Segment Start: Record set

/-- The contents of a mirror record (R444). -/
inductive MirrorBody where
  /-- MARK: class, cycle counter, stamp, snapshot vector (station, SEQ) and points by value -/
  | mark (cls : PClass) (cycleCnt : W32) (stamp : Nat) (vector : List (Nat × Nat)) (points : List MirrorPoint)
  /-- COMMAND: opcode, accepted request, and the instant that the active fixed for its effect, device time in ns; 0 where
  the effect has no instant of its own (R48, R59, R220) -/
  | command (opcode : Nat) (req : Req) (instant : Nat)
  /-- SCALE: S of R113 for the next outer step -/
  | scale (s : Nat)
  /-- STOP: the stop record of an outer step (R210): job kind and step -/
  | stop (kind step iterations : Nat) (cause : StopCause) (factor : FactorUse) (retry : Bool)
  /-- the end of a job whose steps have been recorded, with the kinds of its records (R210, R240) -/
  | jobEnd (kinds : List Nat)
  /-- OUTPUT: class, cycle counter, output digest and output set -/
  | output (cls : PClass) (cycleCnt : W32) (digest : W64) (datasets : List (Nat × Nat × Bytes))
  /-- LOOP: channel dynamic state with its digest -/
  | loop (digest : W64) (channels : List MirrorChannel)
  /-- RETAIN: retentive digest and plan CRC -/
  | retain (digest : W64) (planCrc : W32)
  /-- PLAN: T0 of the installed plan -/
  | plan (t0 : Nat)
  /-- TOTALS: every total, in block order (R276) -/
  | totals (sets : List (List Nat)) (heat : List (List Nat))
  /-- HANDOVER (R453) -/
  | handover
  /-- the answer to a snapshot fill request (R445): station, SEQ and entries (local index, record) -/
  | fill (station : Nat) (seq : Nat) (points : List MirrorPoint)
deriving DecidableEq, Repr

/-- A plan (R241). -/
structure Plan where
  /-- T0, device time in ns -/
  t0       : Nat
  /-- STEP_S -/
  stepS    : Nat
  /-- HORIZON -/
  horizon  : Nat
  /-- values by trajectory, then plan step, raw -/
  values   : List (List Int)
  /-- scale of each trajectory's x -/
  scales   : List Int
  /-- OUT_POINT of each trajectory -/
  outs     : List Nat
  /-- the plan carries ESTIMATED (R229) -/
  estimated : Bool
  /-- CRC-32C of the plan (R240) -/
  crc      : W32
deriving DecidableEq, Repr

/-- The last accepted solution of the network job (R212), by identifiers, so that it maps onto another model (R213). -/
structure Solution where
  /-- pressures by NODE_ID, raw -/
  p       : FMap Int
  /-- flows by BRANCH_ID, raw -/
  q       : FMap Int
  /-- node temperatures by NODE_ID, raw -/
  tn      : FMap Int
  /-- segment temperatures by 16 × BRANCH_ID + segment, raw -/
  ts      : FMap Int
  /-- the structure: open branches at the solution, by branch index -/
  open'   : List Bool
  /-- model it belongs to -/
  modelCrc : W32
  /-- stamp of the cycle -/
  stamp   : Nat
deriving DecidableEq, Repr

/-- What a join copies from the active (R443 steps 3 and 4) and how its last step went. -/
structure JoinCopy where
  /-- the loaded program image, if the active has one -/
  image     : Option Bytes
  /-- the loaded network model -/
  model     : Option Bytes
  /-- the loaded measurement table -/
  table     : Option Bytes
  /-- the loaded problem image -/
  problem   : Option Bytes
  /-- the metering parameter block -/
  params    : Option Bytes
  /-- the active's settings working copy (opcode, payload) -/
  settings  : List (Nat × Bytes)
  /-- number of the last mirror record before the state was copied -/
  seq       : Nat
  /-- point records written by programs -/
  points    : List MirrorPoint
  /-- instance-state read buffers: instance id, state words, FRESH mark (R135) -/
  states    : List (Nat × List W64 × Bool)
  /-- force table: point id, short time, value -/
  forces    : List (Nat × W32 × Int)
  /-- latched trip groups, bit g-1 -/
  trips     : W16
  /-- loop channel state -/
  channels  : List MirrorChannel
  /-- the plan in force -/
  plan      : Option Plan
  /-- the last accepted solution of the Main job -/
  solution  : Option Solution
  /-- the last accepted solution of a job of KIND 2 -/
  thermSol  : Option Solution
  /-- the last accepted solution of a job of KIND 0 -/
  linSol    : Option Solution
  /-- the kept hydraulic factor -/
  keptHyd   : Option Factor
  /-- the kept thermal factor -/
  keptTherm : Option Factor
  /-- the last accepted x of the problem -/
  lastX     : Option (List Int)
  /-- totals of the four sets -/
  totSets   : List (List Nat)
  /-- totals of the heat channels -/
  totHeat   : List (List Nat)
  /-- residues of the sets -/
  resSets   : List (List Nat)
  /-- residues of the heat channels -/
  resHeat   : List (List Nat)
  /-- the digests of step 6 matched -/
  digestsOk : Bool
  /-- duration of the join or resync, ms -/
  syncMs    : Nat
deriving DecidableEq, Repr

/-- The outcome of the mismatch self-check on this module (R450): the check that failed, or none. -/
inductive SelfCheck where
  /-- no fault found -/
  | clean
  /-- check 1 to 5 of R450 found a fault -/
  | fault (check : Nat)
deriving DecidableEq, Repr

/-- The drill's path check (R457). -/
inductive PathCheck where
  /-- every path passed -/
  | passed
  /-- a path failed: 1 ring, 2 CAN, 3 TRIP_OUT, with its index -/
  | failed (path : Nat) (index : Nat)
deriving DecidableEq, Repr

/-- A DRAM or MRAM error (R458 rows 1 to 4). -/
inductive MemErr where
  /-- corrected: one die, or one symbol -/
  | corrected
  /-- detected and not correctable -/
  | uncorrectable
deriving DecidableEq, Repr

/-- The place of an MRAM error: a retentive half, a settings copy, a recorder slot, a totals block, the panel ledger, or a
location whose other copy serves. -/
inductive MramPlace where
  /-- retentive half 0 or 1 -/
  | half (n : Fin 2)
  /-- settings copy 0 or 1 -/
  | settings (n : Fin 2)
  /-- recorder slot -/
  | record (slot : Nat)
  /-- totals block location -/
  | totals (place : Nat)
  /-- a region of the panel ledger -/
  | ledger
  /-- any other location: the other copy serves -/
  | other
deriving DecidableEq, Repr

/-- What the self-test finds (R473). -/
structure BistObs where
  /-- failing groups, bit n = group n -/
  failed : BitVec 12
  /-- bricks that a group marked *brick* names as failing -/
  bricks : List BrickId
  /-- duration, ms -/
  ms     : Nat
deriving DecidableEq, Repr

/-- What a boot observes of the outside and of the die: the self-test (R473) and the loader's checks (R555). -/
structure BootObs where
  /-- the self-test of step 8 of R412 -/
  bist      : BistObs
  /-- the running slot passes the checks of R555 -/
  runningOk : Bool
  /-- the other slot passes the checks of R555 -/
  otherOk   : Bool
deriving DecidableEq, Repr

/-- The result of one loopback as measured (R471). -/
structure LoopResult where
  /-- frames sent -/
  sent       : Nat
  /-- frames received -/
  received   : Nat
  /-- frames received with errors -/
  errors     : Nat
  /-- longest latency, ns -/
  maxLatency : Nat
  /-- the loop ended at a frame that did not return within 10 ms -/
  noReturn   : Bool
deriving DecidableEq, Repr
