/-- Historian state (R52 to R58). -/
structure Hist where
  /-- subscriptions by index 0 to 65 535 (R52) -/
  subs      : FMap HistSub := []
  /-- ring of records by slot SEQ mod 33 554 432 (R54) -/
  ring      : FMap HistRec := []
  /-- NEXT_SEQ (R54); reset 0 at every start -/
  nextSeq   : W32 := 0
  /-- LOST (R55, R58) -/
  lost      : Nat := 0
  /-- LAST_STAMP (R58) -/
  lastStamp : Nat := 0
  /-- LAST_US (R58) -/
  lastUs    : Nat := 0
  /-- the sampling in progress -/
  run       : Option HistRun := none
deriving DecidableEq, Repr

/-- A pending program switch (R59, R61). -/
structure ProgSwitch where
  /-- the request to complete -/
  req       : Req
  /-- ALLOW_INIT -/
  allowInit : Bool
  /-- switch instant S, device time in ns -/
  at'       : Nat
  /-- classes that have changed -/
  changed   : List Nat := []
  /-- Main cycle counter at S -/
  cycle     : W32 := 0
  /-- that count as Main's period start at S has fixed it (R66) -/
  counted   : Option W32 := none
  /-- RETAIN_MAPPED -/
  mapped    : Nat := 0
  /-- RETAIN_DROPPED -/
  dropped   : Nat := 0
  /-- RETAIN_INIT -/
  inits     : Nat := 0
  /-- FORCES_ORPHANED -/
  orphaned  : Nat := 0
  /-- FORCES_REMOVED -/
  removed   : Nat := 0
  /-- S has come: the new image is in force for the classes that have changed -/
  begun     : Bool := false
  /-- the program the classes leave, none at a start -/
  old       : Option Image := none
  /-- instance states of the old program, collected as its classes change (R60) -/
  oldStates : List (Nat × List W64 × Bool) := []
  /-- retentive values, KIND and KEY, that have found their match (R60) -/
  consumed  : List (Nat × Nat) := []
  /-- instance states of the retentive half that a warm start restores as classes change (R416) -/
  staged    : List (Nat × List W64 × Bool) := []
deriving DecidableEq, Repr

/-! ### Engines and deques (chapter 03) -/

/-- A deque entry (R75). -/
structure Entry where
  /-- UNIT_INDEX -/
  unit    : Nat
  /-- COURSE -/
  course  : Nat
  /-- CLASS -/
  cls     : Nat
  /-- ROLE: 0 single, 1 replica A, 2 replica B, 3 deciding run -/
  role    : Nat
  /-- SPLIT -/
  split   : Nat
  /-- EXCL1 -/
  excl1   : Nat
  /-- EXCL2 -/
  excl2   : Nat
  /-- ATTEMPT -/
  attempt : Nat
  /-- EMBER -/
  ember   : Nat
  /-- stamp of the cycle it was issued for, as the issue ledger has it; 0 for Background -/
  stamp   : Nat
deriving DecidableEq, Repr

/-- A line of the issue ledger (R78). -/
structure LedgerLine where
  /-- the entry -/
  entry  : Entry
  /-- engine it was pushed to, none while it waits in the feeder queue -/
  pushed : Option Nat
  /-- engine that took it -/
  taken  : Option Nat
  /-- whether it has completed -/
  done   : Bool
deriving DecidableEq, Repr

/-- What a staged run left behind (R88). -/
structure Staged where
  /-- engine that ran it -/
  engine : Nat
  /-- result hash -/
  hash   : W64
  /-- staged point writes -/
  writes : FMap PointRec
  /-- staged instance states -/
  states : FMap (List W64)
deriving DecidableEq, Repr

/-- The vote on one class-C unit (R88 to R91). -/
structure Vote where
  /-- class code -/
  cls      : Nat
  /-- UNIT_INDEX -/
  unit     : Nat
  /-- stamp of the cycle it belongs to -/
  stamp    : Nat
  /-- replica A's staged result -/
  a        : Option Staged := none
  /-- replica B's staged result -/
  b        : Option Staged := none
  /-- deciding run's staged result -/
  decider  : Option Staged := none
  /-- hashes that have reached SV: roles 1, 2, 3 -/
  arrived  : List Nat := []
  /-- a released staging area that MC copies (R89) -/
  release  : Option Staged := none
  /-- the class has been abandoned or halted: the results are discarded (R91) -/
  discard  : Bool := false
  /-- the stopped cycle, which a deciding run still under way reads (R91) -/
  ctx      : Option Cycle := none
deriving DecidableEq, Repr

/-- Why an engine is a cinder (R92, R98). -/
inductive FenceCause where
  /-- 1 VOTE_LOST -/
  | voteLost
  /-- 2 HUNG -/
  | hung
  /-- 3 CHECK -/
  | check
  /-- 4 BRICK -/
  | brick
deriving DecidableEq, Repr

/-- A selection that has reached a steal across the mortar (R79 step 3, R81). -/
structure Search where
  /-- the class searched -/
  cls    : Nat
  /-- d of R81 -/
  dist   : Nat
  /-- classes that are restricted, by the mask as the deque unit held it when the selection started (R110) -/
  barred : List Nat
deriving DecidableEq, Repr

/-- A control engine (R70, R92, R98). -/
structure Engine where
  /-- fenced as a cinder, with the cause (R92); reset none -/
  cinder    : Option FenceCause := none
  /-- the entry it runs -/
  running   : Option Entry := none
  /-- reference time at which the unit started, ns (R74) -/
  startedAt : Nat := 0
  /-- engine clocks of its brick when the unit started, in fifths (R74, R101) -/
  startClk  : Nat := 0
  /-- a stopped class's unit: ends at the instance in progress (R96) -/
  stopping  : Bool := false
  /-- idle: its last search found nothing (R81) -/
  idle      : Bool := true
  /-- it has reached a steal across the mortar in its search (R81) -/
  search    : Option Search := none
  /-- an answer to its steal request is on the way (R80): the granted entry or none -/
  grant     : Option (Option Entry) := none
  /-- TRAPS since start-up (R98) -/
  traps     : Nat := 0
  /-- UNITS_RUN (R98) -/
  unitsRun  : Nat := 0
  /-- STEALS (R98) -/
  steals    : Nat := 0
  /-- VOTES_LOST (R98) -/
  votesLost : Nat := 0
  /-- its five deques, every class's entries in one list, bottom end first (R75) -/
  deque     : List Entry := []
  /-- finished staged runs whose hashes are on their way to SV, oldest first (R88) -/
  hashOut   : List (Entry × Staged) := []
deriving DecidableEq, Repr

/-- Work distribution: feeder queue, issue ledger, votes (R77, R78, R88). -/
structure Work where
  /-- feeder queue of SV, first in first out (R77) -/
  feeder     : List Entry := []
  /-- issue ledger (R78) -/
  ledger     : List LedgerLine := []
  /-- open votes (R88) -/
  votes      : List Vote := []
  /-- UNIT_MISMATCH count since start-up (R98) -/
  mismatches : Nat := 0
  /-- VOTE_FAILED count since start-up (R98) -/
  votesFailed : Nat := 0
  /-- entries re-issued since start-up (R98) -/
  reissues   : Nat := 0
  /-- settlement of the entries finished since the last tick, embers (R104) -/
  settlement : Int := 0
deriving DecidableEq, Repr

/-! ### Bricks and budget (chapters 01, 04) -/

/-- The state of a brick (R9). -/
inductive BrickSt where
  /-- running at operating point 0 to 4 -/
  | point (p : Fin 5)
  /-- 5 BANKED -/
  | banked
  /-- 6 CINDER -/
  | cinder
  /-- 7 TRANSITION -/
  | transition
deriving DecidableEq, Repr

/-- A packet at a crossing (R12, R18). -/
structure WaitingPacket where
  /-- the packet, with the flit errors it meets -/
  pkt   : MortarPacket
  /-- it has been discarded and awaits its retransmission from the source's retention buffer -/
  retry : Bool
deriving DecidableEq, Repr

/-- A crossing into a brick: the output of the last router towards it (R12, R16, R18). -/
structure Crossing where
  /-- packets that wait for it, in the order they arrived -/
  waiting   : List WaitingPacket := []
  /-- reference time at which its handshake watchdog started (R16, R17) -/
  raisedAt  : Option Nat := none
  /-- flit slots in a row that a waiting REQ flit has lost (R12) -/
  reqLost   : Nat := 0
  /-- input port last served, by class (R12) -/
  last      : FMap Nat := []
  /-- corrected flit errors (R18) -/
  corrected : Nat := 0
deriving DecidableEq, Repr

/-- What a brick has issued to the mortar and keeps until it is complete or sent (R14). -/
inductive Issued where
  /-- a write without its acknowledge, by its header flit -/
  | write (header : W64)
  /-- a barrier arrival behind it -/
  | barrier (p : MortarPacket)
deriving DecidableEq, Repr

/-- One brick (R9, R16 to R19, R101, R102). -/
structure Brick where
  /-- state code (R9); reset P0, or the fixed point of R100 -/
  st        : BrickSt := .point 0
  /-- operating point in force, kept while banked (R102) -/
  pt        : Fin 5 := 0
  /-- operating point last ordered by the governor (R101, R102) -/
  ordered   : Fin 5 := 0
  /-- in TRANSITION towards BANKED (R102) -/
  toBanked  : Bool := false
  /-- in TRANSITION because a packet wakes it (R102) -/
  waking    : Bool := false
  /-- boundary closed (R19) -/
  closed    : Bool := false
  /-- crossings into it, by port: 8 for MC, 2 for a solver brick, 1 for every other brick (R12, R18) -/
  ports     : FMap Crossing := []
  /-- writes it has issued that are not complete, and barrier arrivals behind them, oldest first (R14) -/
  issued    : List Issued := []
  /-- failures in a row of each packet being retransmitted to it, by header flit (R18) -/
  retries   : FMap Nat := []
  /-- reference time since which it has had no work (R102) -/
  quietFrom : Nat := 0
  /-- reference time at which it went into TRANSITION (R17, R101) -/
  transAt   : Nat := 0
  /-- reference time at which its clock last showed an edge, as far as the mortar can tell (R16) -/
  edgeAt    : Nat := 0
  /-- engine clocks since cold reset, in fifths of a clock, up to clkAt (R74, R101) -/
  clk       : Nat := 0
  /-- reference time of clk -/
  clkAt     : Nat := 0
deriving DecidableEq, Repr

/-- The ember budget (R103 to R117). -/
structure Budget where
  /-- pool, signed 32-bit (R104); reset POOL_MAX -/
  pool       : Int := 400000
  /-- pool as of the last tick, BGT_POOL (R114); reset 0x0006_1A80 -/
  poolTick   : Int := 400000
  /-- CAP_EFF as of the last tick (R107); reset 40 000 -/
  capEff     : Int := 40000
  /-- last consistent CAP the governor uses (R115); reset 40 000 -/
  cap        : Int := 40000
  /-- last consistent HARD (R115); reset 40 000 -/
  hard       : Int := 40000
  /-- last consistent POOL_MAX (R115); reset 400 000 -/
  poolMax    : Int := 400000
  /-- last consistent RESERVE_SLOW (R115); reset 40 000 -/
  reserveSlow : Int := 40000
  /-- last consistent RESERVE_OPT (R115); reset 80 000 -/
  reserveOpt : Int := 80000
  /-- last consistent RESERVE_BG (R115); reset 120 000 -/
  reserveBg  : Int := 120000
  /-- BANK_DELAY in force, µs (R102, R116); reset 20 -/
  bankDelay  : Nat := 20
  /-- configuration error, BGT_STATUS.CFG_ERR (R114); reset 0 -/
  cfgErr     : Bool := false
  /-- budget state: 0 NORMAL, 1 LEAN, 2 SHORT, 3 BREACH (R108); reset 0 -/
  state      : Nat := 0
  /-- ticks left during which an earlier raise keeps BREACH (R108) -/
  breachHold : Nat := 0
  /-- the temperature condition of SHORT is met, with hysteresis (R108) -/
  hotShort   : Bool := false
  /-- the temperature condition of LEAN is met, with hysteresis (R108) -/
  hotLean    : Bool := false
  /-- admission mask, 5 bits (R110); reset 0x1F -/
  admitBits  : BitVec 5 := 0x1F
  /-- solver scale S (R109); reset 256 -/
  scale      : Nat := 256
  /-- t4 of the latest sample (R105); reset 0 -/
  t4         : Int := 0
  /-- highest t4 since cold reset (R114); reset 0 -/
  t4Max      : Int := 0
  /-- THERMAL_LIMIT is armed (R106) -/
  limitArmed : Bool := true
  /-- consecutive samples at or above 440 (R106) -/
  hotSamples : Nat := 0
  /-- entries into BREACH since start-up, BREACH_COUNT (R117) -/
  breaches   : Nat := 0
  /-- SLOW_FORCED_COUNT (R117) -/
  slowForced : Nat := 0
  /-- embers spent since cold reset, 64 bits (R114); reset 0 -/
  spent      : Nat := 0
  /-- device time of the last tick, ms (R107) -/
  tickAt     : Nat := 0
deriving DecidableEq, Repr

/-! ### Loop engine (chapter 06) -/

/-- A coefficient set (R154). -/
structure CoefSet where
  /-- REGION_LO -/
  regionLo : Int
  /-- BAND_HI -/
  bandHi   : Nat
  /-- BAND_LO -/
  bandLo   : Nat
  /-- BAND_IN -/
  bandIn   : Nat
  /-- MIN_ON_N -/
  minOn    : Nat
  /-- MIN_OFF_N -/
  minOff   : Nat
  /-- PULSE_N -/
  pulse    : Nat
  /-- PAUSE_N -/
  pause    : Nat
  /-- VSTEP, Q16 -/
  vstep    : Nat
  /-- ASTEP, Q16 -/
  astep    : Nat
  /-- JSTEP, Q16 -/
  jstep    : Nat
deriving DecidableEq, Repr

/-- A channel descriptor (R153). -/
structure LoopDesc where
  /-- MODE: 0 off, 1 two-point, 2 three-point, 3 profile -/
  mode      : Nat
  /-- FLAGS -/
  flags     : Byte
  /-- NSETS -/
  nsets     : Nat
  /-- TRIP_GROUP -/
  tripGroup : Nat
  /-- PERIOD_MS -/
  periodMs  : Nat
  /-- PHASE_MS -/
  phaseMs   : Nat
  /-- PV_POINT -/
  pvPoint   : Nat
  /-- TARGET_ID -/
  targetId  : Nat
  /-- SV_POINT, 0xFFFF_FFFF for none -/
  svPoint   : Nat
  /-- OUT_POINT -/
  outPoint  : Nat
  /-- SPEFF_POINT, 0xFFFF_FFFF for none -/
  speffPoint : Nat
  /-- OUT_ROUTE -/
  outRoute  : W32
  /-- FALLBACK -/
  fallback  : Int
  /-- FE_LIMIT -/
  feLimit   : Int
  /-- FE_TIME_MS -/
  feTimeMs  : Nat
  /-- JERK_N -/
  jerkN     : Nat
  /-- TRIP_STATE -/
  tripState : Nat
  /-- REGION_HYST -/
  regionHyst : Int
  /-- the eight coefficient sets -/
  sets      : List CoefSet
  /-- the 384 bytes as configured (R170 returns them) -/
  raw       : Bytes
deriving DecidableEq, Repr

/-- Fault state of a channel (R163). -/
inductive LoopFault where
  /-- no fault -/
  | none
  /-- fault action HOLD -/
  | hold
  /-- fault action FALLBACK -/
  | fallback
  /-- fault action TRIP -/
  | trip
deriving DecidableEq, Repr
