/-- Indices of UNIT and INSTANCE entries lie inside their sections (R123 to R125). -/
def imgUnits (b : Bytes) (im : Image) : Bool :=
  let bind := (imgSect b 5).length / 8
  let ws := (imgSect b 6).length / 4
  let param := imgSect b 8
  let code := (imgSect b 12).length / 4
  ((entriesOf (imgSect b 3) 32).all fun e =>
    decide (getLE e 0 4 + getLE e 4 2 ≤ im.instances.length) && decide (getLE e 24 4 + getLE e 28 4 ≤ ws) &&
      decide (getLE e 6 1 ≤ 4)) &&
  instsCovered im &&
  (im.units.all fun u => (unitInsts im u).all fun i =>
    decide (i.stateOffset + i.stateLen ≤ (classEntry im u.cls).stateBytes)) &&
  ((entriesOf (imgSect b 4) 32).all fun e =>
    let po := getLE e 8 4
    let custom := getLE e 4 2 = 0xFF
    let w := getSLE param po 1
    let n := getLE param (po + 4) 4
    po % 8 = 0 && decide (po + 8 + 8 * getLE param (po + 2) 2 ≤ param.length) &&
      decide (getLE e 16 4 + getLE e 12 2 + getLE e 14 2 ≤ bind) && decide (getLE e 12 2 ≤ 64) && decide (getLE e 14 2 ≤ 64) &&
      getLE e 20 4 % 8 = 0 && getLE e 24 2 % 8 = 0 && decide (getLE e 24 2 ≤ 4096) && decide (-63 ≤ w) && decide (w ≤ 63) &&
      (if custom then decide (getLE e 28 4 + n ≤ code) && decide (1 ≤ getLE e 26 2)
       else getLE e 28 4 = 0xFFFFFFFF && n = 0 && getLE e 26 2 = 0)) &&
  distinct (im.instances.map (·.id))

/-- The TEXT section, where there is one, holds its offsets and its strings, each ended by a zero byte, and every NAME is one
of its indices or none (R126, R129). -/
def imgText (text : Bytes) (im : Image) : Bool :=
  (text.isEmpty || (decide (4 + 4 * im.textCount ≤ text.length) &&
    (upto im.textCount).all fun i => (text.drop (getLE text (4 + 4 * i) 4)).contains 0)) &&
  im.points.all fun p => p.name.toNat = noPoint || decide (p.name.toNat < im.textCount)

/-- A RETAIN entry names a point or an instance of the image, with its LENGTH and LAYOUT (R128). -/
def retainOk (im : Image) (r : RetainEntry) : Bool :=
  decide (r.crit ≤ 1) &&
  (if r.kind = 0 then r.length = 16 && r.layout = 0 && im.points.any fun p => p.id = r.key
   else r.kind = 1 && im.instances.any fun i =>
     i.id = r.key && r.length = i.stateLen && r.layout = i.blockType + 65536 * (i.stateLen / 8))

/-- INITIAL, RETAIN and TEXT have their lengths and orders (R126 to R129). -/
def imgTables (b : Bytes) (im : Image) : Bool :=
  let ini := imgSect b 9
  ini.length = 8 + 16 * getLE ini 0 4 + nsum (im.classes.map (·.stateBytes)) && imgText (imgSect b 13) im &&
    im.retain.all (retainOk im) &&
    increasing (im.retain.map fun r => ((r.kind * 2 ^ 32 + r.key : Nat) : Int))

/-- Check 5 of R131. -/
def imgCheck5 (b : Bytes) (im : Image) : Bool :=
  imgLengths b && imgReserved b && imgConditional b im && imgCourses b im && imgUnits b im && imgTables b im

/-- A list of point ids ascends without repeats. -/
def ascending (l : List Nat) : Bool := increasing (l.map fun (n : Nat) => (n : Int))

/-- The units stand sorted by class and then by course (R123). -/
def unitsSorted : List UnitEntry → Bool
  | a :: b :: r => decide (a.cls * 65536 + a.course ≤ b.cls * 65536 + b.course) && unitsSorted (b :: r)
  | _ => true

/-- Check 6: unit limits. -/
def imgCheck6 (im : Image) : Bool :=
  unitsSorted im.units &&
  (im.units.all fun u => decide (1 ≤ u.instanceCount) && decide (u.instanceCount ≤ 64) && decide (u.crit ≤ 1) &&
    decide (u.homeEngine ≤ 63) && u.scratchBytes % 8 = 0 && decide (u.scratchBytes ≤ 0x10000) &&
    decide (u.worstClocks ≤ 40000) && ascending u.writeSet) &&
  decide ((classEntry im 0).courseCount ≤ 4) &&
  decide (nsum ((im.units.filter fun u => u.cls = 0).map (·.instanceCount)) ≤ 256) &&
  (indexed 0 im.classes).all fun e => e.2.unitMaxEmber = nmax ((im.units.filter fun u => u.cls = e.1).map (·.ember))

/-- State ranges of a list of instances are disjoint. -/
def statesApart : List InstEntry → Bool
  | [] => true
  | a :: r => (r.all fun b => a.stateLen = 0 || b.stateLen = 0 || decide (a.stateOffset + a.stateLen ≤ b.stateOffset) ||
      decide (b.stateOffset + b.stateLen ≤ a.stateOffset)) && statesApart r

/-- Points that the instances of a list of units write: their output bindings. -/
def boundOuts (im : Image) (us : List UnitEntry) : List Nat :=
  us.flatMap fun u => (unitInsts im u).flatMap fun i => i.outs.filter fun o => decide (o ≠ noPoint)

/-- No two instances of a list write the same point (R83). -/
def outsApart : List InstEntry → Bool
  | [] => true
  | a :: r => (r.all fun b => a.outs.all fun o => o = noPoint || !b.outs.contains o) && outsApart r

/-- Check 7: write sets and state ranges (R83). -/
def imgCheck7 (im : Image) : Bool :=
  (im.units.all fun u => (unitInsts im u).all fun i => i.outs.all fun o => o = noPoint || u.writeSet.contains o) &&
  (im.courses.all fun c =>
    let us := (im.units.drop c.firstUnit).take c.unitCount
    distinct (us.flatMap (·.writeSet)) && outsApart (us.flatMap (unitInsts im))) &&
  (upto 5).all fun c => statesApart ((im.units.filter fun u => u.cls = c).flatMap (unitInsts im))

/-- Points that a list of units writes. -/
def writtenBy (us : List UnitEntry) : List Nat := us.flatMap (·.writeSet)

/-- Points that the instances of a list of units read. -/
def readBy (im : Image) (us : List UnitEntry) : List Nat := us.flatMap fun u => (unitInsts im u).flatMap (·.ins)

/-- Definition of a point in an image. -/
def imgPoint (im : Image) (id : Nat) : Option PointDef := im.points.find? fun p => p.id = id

Segment End: Record set

● **Activity**
Send back an exact copy of only the lines from the line with "(im.units.all fun u => decide" up to and including the line with "decide (nsum ((im.units.filter" in the data above.

● **Answer area**
  (im.units.all fun u => decide (1 ≤ u.instanceCount) && decide (u.instanceCount ≤ 64) && decide (u.crit ≤ 1) &&
    decide (u.homeEngine ≤ 63) && u.scratchBytes % 8 = 0 && decide (u.scratchBytes ≤ 0x10000) &&
    decide (u.worstClocks ≤ 40000) && ascending u.writeSet) &&
  decide ((classEntry im 0).courseCount ≤ 4) &&
  decide (nsum ((im.units.filter fun u => u.cls = 0).map (·.instanceCount)) ≤ 256) &&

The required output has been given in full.